En plus de nouveaux secteurs, des contrôles plus stricts s’appliqueront sur les responsables politiques et leurs familles, des chef·es d’État aux autorités locales, en raison du risque élevé de corruption, ainsi que sur les personnes très riches, dont la fortune provient de l’industrie extractive ou des centres financiers offshores. - Fini la dissimulation d’argent sale via les yachts, villas et autres jets privés. L’OCCRP a montré comment de nombreux·ses oligarques russes et biélorusses possèdent indirectement de nombreuses propriétés, bateaux et avions de luxe sur la Côte d’Azur, notamment. Enfouis sous de complexes montages juridiques, il est bien difficile de prouver leur appartenance à des personnes impliquées dans le blanchiment ou le financement du terrorisme. Pour remédier à cela, la position du Parlement européen est claire : l’UE doit disposer de registres permettant l’identification des propriétaires de tous les biens immobiliers, les voitures de luxe, les jets et les yachts. Cette victoire verte est un grand pas en avant dans notre lutte pour plus de transparence et nous rapproche d’un registre européen des actifs.
- Un accès simple et gratuit de tou·tes les lanceur·ses d’alerte potentiel·les aux informations sur les bénéficiaires effectif·ves. En novembre 2022, la Cour de justice de l’UE a porté un coup dur à la lutte contre l’argent sale et la corruption en invalidant l’accès du grand public aux registres de bénéficiaires effectif·ves. Pour s’aligner sur cette décision, sans renoncer à notre exigence de justice et de transparence, nous avons poussé pour qu’en plus des autorités de contrôle, les journalistes, les ONG, les universitaires – autant de lanceur·ses d’alerte potentiel·les – soient considéré·s comme ayant un intérêt légitime à accéder automatiquement et gratuitement à ces registres où figurent les noms des véritables propriétaires des sociétés et des trusts. Le journalisme d’investigation, les recherches académiques et le plaidoyer de la société civile se poursuivront, exposant publiquement ceux et celles qui prospèrent dans l’ombre.
En tant que Verts/ALE au Parlement européen, nous nous félicitons de ces cinq victoires dans la lutte contre le blanchiment d’argent, issues directement de propositions écologistes. Les nouvelles règles dont nous dotons aujourd’hui l’Union européenne sont autant d’armes pour lutter contre la corruption, l’argent sale et les structures opaques.

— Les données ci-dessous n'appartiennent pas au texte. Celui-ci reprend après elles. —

/-- ACQ_. -/
def State.readAcq (s : State) (off : Nat) : Option Word :=
  let a := s.acq
  match off with
  | 0x000 => some 0
  | 0x004 => some (word (acqCode a.state + flagAt a.trigValid 3 + flagAt a.wrapped 4 + a.reason % 4 * 256))
  | 0x008 => some a.evt
  | 0x010 => some (wLo a.base.toNat)
  | 0x014 => some (wHi a.base.toNat)
  | 0x018 => some a.size
  | 0x01C => some a.prefill
  | 0x020 => some a.post
  | 0x024 => some a.ivl
  | 0x028 => some (word (a.cLog % 32 + a.fLog % 32 * 256))
  | 0x02C => some a.bw
  | 0x030 => some a.trig
  | 0x034 => some a.thr
  | 0x038 => some a.hyst
  | 0x03C => some a.calRef
  | 0x040 => some (word (a.wptr % 2 ^ 20))
  | 0x044 => some (word (a.tblock % 2 ^ 20))
  | 0x048 => some a.bseq
  | 0x04C => some a.dropped
  | 0x050 => some (wLo a.ttime.toNat)
  | 0x054 => some (wHi a.ttime.toNat)
  | 0x058 => some (word (a.tfrac % 256 + a.tf % 256 * 256))
  | 0x05C => some (wLo a.tsamp.toNat)
  | 0x060 => some (wHi a.tsamp.toNat)
  | 0x600 => some (wLo a.upBase.toNat)
  | 0x604 => some (wHi a.upBase.toNat)
  | 0x608 => some a.upSize
  | 0x60C => some a.upHead
  | 0x610 => some a.upTail
  | 0x614 => some a.upDrop
  | _ =>
    match famIx off 0x080 4 8, famIx off 0x100 4 64, famIx off 0x200 4 72, famIx off 0x400 4 72 with
    | some i, _, _, _ => some (a.fch.getD i 0)
    | _, some i, _, _ => some (a.ch.getD i 0)
    | _, _, some i, _ => some (a.skOff.getD i 0)
    | _, _, _, some i => some (a.skRes.getD i 0)
    | _, _, _, _ => none

/-- Code of PAR_STAT.ROLE. -/
def roleCode : Role → Nat
  | .single => 0
  | .seeking => 1
  | .active => 2
  | .standby => 3
  | .isolated => 4

/-- PAR_SETTLE_LEFT: milliseconds of SETTLE still to run; all of it while ESCROW_SYNC is 0. Log 87 (DEDUCED). -/
def State.settleLeft (s : State) : Nat :=
  match s.cht.active.bind fun c => c.pairRec with
  | none => 0
  | some r =>
    if s.par.sync then (s.par.syncSince + r.settleMs * 1000000 - s.tim.now + 999999) / 1000000 else r.settleMs

/-- PAR_. -/
def State.readPar (s : State) (off : Nat) : Option Word :=
  let p := s.par
  match off with
  | 0x000 => some (word (roleCode p.role + flagAt p.unit 3 + flagAt (p.link && p.mir.getD 0 false) 4
      + flagAt (p.link && p.mir.getD 1 false) 5 + flagAt p.sync 6 + flagAt (p.takeStep != .none) 7 + flagAt p.inhibit 8
      + flagAt p.timeLocked 9))
  | 0x004 => some 0
  | 0x008 => some p.evt
  | 0x00C => some p.cfg
  | 0x010 => some (word p.epoch)
  | 0x014 => some (word p.highest)
  | 0x018 => some (wLo p.renew)
  | 0x01C => some (wHi p.renew)
  | 0x020 => some (wLo p.escrow)
  | 0x024 => some (wHi p.escrow)
  | 0x028 => some (wLo (lowBits 64 p.toffs))
  | 0x02C => some (wHi (lowBits 64 p.toffs))
  | 0x030 => some (word (lowBits 16 p.terr))
  | 0x034 => some (word p.mirDly)
  | 0x038 => some (word s.settleLeft)
  | 0x03C => some p.mirErr
  | 0x040 => some (word (p.lease % 128))
  | _ => none

/-- Stations bound in reduced service. -/
def State.rsvBound (s : State) : Nat :=
  if s.reduced then (s.everyPos.filter fun e => e.2.2.st == .bound).length else 0

/-- BST_. -/
def State.readBst (s : State) (off : Nat) : Option Word :=
  let b := s.bst
  match off with
  | 0x000 => some (word (b.wave % 8 + flagAt b.running 3 + verdictCode b.verdict * 16 + flagAt b.released 6 + b.cause % 8 * 256))
  | 0x004 => some b.evt
  | 0x030 => some b.failSeg
  | 0x034 => some b.ana
  | 0x038 => some b.serFail
  | 0x03C => some (word (b.tSpread % 256))
  | 0x040 => some (word (flagAt b.rsvRunning 0 + flagAt (b.holdSeen && holdValid b.hold) 1 + b.rsvReason % 16 * 16 + s.rsvBound % 512 * 256))
  | 0x048 => some (wLo b.rsvCycle.toNat)
  | 0x04C => some (wHi b.rsvCycle.toNat)
  | _ => (famIx off 0x010 4 6).map fun i =>
      let w := b.waves.getD i (.none, 0)
      word (verdictCode w.1 + w.2 % 65536 * 65536)

/-- SRM_. -/
def State.readSrm (s : State) (off : Nat) : Option Word :=
  let r := s.srm
  match off with
  | 0x000 => some (word (flagAt r.zeroised 0 + flagAt r.keysReady 1 + flagAt r.lockout 2 + flagAt r.jtagOpen 3
      + flagAt r.authValid 4 + flagAt r.busy 5))
  | 0x004 => some 0
  | 0x008 => some r.evt
  | 0x00C => some (word (r.result % 16))
  | 0x010 => some (wLo r.reqAddr.toNat)
  | 0x014 => some (wHi r.reqAddr.toNat)
  | 0x018 => some (word ((indexed (r.slots.take 4)).foldl (fun n (e : Nat × OtpSlot) => n + e.2.st % 4 * 4 ^ e.1) 0))
  | 0x01C => some r.authId
  | 0x020 => some (wLo r.devId.toNat)
  | 0x024 => some (wHi r.devId.toNat)
  | _ => none

/-- AGE_. -/
def State.readAge (s : State) (off : Nat) : Option Word :=
  let a := s.age
  match off with
  | 0x000 => some (word (flagAt a.derateDue 0 + flagAt a.warn 1 + flagAt a.exhausted 2 + flagAt a.pmbStopped 3))
  | 0x004 => some 0
  | 0x008 => some a.evt
  | 0x00C => some (if s.bst.released then word (lowBits 16 a.margin + s.ageing.reservePs % 65536 * 65536) else 0)
  | 0x010 => some (if s.bst.released then word (a.vcore % 1024 + s.ageing.vcoreMax % 1024 * 65536) else 0)
  | 0x014 => some (word (a.derateDays % 4096))
  | 0x018 => some (word (a.sens % 65536))
  | 0x01C => some a.linkLow
  | 0x020 => some a.mirLow
  | 0x024 => some (a.mirEye.getD 0 0)
  | 0x028 => some (a.mirEye.getD 1 0)
  | _ =>
    match famIx off 0x100 4 21, famIx off 0x200 4 48 with
    | some i, _ => some (word (lowBits 16 (a.rpl.getD i 0)))
    | _, some j => some (word (a.ro.getD j 0 % 65536))
    | _, _ => none

/-- DBK_. What the journal holds shows from its mount on; until then the reset values stand (R13). Log 93 (DEDUCED). -/
def State.readDbk (s : State) (off : Nat) : Option Word :=
  let d := s.dbk
  match off with
  | 0x000 => some (word (flagAt d.ready 0 + flagAt d.busy 1))
  | 0x004 => some 0
  | 0x008 => some d.evt
  | 0x00C => some d.arg
  | 0x010 => some (wLo d.dst.toNat)
  | 0x014 => some (wHi d.dst.toNat)
  | 0x018 => some d.dstLen
  | 0x01C => some d.expLen
  | 0x020 => some (if d.ready then d.region else 0)
  | 0x024 => some (if d.ready then d.erases else 0)
  | 0x028 => some (s.aoWord d.epochAo)
  | 0x030 => some (if d.ready then wLo d.poh.toNat else 0)
  | 0x034 => some (if d.ready then wHi d.poh.toNat else 0)
  | _ => none

/-- PMB_. -/
def State.readPmb (s : State) (off : Nat) : Option Word :=
  let p := s.pmb
  match off with
  | 0x000 => some p.cfg
  | 0x004 => some p.vset
  | 0x008 => some p.vread
  | 0x00C => some p.status
  | 0x010 => some p.evt
  | _ => none

/-- PTB_. -/
def State.readPtb (s : State) (off : Nat) : Option Word :=
  let p := s.ptb
  match off with
  | 0x000 => some (word (flagAt (s.unlocks s.cht.active) 0 + flagAt p.active 1))
  | 0x004 => some p.evt
  | 0x008 => some 0
  | 0x010 => some p.stretch
  | 0x014 => some p.drop
  | 0x018 => some p.bp
  | 0x01C => some p.jitter
  | 0x020 => some p.lease
  | 0x024 => some p.skew
  | _ => (famIx off 0x100 4 32).map fun i => p.pdly.getD i 0

/-! ## The address map (R450, R452) -/

/-- The register blocks; TBP_ and LNE_ with their port and lane. -/
inductive Block where
  | glb | clk | tim | cht | cyc | tlr | lgr | arb | dsc | fbk | cmp | acq | par | bst | srm | age | dbk | pmb | ptb
  | tbp (p : Nat)
  | lne (n : Nat)
  deriving DecidableEq, Repr

/-- The block an address of the register region lies in, and the offset there; none where it lies in no block. -/
def regBlock (addr : Nat) : Option (Block × Nat) :=
  let off := addr % 0x10000
  match addr / 0x10000 with
  | 0x4000 => some (.glb, off)
  | 0x4001 => some (.clk, off)
  | 0x4002 => some (.tim, off)
  | 0x4003 => some (.cht, off)
  | 0x4004 => some (.cyc, off)
  | 0x4005 => some (.tlr, off)
  | 0x4006 => some (.lgr, off)
  | 0x4007 => some (.arb, off)
  | 0x4010 => some (.tbp (off / 0x1000), off % 0x1000)
  | 0x4011 => some (.tbp (16 + off / 0x1000), off % 0x1000)
  | 0x4012 => some (.dsc, off)
  | 0x4014 => some (.fbk, off)
  | 0x4015 => some (.cmp, off)
  | 0x4016 => some (.acq, off)
  | 0x4018 => some (.par, off)
  | 0x401A => some (.bst, off)
  | 0x401B => some (.srm, off)
  | 0x401C => some (.age, off)
  | 0x401D => some (.dbk, off)
  | 0x401E => some (.pmb, off)
  | 0x401F => some (.ptb, off)
  | _ => if 0x41000000 ≤ addr ∧ addr < 0x42000000 then some (.lne ((addr - 0x41000000) / 0x100000), addr % 0x100000) else none

/-- The value of a register, by block and offset. -/
def State.readBlock (s : State) (b : Block) (off : Nat) : Option Word :=
  match b with
  | .glb => s.readGlb off
  | .clk => s.readClk off
  | .tim => s.readTim off
  | .cht => s.readCht off
  | .cyc => s.readCyc off
  | .tlr => s.readTlr off
  | .lgr => s.readLgr off
  | .arb => s.readArb off
  | .dsc => s.readDsc off
  | .fbk => s.readFbk off
  | .cmp => s.readCmp off
  | .acq => s.readAcq off
  | .par => s.readPar off
  | .bst => s.readBst off
  | .srm => s.readSrm off
  | .age => s.readAge off
  | .dbk => s.readDbk off
  | .pmb => s.readPmb off
  | .ptb => s.readPtb off
  | .tbp p => s.readTbp p off
  | .lne n => s.readLne n off

/-- A register at an offset is a _LO register; its _HI follows it (R11). -/
def isLo (b : Block) (off : Nat) : Bool :=
  match b with
  | .glb => off == 0x008
  | .tim => [0x000, 0x010, 0x028, 0x038, 0x044, 0x04C, 0x054, 0x05C].contains off
  | .cht => [0x008, 0x018, 0x030, 0x038].contains off
  | .cyc => [0x008, 0x010].contains off
  | .tlr => off == 0x044
  | .lgr => [0x008, 0x018, 0x020].contains off
  | .arb => (famAt off 0x400 0x10 24).any fun e => e.2 == 4
  | .tbp _ => [0x028, 0x030].contains off
  | .dsc => off == 0x024
  | .fbk => (famAt off 0x100 0x20 16).any (fun e => e.2 == 0x10) || (famAt off 0x400 0x20 16).any fun e => e.2 == 0x08
  | .cmp => (famAt off 0x100 0x20 8).any (fun e => e.2 == 0x10)
      || (famAt off 0x400 0x20 32).any fun e => e.2 == 0x04 || e.2 == 0x14
  | .acq => [0x010, 0x050, 0x05C, 0x600].contains off
  | .par => [0x018, 0x020, 0x028].contains off
  | .bst => off == 0x048
  | .srm => [0x010, 0x020].contains off
  | .dbk => [0x010, 0x030].contains off
  | .lne _ => [0xF0018, 0xF0020].contains off
  | _ => false

end Sys2Proof.Machine
end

Le Parlement européen a su faire preuve de l’ambition nécessaire pour en finir avec les milliards d’euros d’argent sale qui polluent le système financier européen chaque année.
La balle est désormais dans le camp des Etats-membres. Nous les enjoignons à faire preuve du courage politique nécessaire pour que l’économie de l’Union européenne ne soit plus le terrain de jeu des criminel·les.